▸ **Assignment**
Copies of all lines that contain "readKnots" are needed; take them from the data below.

===

-- ==== Sys2Proof/Decode.lean ====
section
/-! DEFINITION. Reading a command from its bits. No row of the opcode table gives bits, so `decodeTableWord` answers none
(log 40). The request frames, the Line Port's transactions and the Set Port's transfers have an encoding of their own (R166,
R167, R168, R170): `decodeFrame`, `decodeTransaction` and `decodeTransfer` read it, and `frameBytes` writes the frames. -/

namespace Sys2Proof

/-- The command a word spells by the table's bits: no row of the table gives any. -/
def decodeTableWord (_nbits _w : Nat) : Option Instr := none

/-- The request an assigned code names (R170), with the bytes after the code. -/
def requestOf? (code : Nat) (p : PortId) (bytes : List Byte) : Option Instr :=
  match code with
  | 0x01 => some (.readIdentity p bytes)
  | 0x02 => some (.readStatus p bytes)
  | 0x03 => some (.readAttention p bytes)
  | 0x04 => some (.setAttentionMask p bytes)
  | 0x05 => some (.reset p bytes)
  | 0x10 => some (.defineGrid p bytes)
  | 0x11 => some (.readDescriptor p bytes)
  | 0x12 => some (.readKnots p bytes)
  | 0x13 => some (.writeKnots p bytes)
  | 0x14 => some (.adjustKnot p bytes)
  | 0x15 => some (.pinArea p bytes)
  | 0x16 => some (.unpinArea p bytes)
  | 0x17 => some (.retireKnot p bytes)
  | 0x18 => some (.restoreKnot p bytes)
  | 0x19 => some (.readSummary p bytes)
  | 0x1A => some (.setBypass p bytes)
  | 0x1B => some (.holdUpdates p bytes)
  | 0x1C => some (.releaseUpdates p bytes)
  | 0x1D => some (.stepUpdates p bytes)
  | 0x20 => some (.setTargets p bytes)
  | 0x21 => some (.setConvergence p bytes)
  | 0x22 => some (.submitReadings p bytes)
  | 0x23 => some (.readConvergence p bytes)
  | 0x30 => some (.selectSource p bytes)
  | 0x31 => some (.showPattern p bytes)
  | 0x32 => some (.setPatternTiming p bytes)
  | 0x40 => some (.storeRegion p bytes)
  | 0x41 => some (.lookUpRegion p bytes)
  | 0x42 => some (.selectRegion p bytes)
  | 0x43 => some (.retireRegion p bytes)
  | 0x44 => some (.eraseRegion p bytes)
  | 0x45 => some (.readRegions p bytes)
  | 0x50 => some (.beginLoad p bytes)
  | 0x51 => some (.loadChunk p bytes)
  | 0x52 => some (.endLoad p bytes)
  | 0x53 => some (.abortLoad p bytes)
  | 0x54 => some (.readSlot p bytes)
  | 0x55 => some (.fetchKey p bytes)
  | 0x56 => some (.revokeSlot p bytes)
  | 0x57 => some (.eraseSlot p bytes)
  | 0x60 => some (.saveImage p bytes)
  | 0x61 => some (.ship p bytes)
  | 0x62 => some (.reopen p bytes)
  | _ => none

/-- The command a complete request frame is on a port (R168): every frame is one. -/
def decodeFrame (p : PortId) (frame : List Byte) : Instr :=
  match frame with
  | [] => .ignoredFrame p []
  | code :: bytes =>
    if neverRequest code then .ignoredFrame p (code :: bytes)
    else
      match requestOf? code.toNat p bytes with
      | some i => i
      | none => .unknownRequest p code bytes

/-- The command a Line Port transaction is, from the bytes clocked in (R166): direction byte 0x5A starts a request frame,
0xA5 a fetch in which every byte after the port state byte is clocked against one byte in; any other is ignored. -/
def decodeTransaction (bytes : List Byte) : Instr :=
  match bytes with
  | [] => .ignoredTransaction []
  | direction :: rest =>
    if direction.toNat = 0x5A then decodeFrame .line rest
    else if direction.toNat = 0xA5 then .fetch .line (rest.length - 1)
    else .ignoredTransaction (direction :: rest)

/-- The byte that eight bits spell, the most significant first (R166). -/
def byteOfBits (bits : List Bool) : Byte := BitVec.ofNat 8 (bits.foldl (fun n b => 2 * n + b.toNat) 0)

/-- The bytes clocked in by a Line Port transaction, from its bits in the order of their sampling; a byte the transaction
ends part way through is discarded (R166). -/
def bytesOfBits : List Bool → List Byte
  | b7 :: b6 :: b5 :: b4 :: b3 :: b2 :: b1 :: b0 :: rest =>
    byteOfBits [b7, b6, b5, b4, b3, b2, b1, b0] :: bytesOfBits rest
  | _ => []

/-- The command a Line Port transaction is, from the bits sampled between the fall and the rise of LCS_N (R166). -/
def decodeBits (bits : List Bool) : Instr := decodeTransaction (bytesOfBits bits)

/-- A transfer on the Set Port's bus (R167). Several transfers may follow one another under repeated starts; each is one of
these, complete at its own end. Transfers are of whole bytes (log 39). -/
inductive SetTransfer where
  /-- a write transfer: the address with the write direction, then the bytes the controller sends, up to a stop or a
  repeated start -/
  | write (address : BitVec 7) (bytes : List Byte)
  /-- a read transfer: the address with the read direction, then as many bytes as the controller takes, the port state byte
  among them, up to its not-acknowledge -/
  | read (address : BitVec 7) (taken : Nat)
deriving DecidableEq, Repr

/-- The address a transfer begins with (R167). -/
def SetTransfer.address : SetTransfer → BitVec 7
  | .write a _ => a
  | .read a _ => a

/-- The command a Set Port transfer is, once its address is acknowledged (R167): a write transfer carries a request frame; a
read transfer is a fetch, in which the bytes after the port state byte are clocked out. The port has no direction byte. -/
def decodeTransfer : SetTransfer → Instr
  | .write _ bytes => decodeFrame .set bytes
  | .read _ taken => .fetch .set (taken - 1)

/-- The complete frame of a request command, with its code (R170); none for a command that is no frame. -/
def frameBytes (i : Instr) : Option (List Byte) :=
  match i with
  | .readIdentity _ b => some (0x01 :: b)
  | .readStatus _ b => some (0x02 :: b)
  | .readAttention _ b => some (0x03 :: b)
  | .setAttentionMask _ b => some (0x04 :: b)
  | .reset _ b => some (0x05 :: b)
  | .defineGrid _ b => some (0x10 :: b)
  | .readDescriptor _ b => some (0x11 :: b)
  | .readKnots _ b => some (0x12 :: b)
  | .writeKnots _ b => some (0x13 :: b)
  | .adjustKnot _ b => some (0x14 :: b)
  | .pinArea _ b => some (0x15 :: b)
  | .unpinArea _ b => some (0x16 :: b)
  | .retireKnot _ b => some (0x17 :: b)
  | .restoreKnot _ b => some (0x18 :: b)
  | .readSummary _ b => some (0x19 :: b)
  | .setBypass _ b => some (0x1A :: b)
  | .holdUpdates _ b => some (0x1B :: b)
  | .releaseUpdates _ b => some (0x1C :: b)
  | .stepUpdates _ b => some (0x1D :: b)
  | .setTargets _ b => some (0x20 :: b)
  | .setConvergence _ b => some (0x21 :: b)
  | .submitReadings _ b => some (0x22 :: b)
  | .readConvergence _ b => some (0x23 :: b)
  | .selectSource _ b => some (0x30 :: b)
  | .showPattern _ b => some (0x31 :: b)
  | .setPatternTiming _ b => some (0x32 :: b)
  | .storeRegion _ b => some (0x40 :: b)
  | .lookUpRegion _ b => some (0x41 :: b)
  | .selectRegion _ b => some (0x42 :: b)
  | .retireRegion _ b => some (0x43 :: b)
  | .eraseRegion _ b => some (0x44 :: b)
  | .readRegions _ b => some (0x45 :: b)
  | .beginLoad _ b => some (0x50 :: b)
  | .loadChunk _ b => some (0x51 :: b)
  | .endLoad _ b => some (0x52 :: b)
  | .abortLoad _ b => some (0x53 :: b)
  | .readSlot _ b => some (0x54 :: b)
  | .fetchKey _ b => some (0x55 :: b)
  | .revokeSlot _ b => some (0x56 :: b)
  | .eraseSlot _ b => some (0x57 :: b)
  | .saveImage _ b => some (0x60 :: b)
  | .ship _ b => some (0x61 :: b)
  | .reopen _ b => some (0x62 :: b)
  | .unknownRequest _ code b => some (code :: b)
  | .ignoredFrame _ frame => some frame
  | .fetch .. => none
  | .ignoredTransaction _ => none
  | .powerOnReset => none
  | .resetLineAsserted => none
  | .resetLineReleased => none
  | .inputAppears => none
  | .inputLost => none
  | .inputFrameStart _ => none
  | .frameStart _ => none
  | .guardExpiry => none
  | .gapExpiry => none
  | .holdingStart => none
  | .holdingEnd => none
  | .examineReading => none
  | .saveCompletion _ => none
  | .revocationWriteCompletion _ => none
  | .startUpLoadCompletion => none
  | .supplyLost => none

/-- The port a frame command arrives on; none for a command that is no frame. -/
def framePort (i : Instr) : Option PortId :=
  match i with
  | .readIdentity p _ => some p
  | .readStatus p _ => some p
  | .readAttention p _ => some p
  | .setAttentionMask p _ => some p
  | .reset p _ => some p
  | .defineGrid p _ => some p
  | .readDescriptor p _ => some p
  | .readKnots p _ => some p
  | .writeKnots p _ => some p
  | .adjustKnot p _ => some p
  | .pinArea p _ => some p
  | .unpinArea p _ => some p
  | .retireKnot p _ => some p
  | .restoreKnot p _ => some p
  | .readSummary p _ => some p
  | .setBypass p _ => some p
  | .holdUpdates p _ => some p
  | .releaseUpdates p _ => some p
  | .stepUpdates p _ => some p
  | .setTargets p _ => some p
  | .setConvergence p _ => some p
  | .submitReadings p _ => some p
  | .readConvergence p _ => some p
  | .selectSource p _ => some p
  | .showPattern p _ => some p
  | .setPatternTiming p _ => some p
  | .storeRegion p _ => some p
  | .lookUpRegion p _ => some p
  | .selectRegion p _ => some p
  | .retireRegion p _ => some p
  | .eraseRegion p _ => some p
  | .readRegions p _ => some p
  | .beginLoad p _ => some p
  | .loadChunk p _ => some p
  | .endLoad p _ => some p
  | .abortLoad p _ => some p
  | .readSlot p _ => some p
  | .fetchKey p _ => some p
  | .revokeSlot p _ => some p
  | .eraseSlot p _ => some p
  | .saveImage p _ => some p
  | .ship p _ => some p
  | .reopen p _ => some p
  | .unknownRequest p _ _ => some p
  | .ignoredFrame p _ => some p
  | .fetch .. => none
  | .ignoredTransaction _ => none
  | .powerOnReset => none
  | .resetLineAsserted => none
  | .resetLineReleased => none
  | .inputAppears => none
  | .inputLost => none
  | .inputFrameStart _ => none
  | .frameStart _ => none
  | .guardExpiry => none
  | .gapExpiry => none
  | .holdingStart => none
  | .holdingEnd => none
  | .examineReading => none
  | .saveCompletion _ => none
  | .revocationWriteCompletion _ => none
  | .startUpLoadCompletion => none
  | .supplyLost => none

end Sys2Proof
end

===

▸ **Answer space**
  | 0x12 => some (.readKnots p bytes)
  | .readKnots _ b => some (0x12 :: b)
  | .readKnots p _ => some p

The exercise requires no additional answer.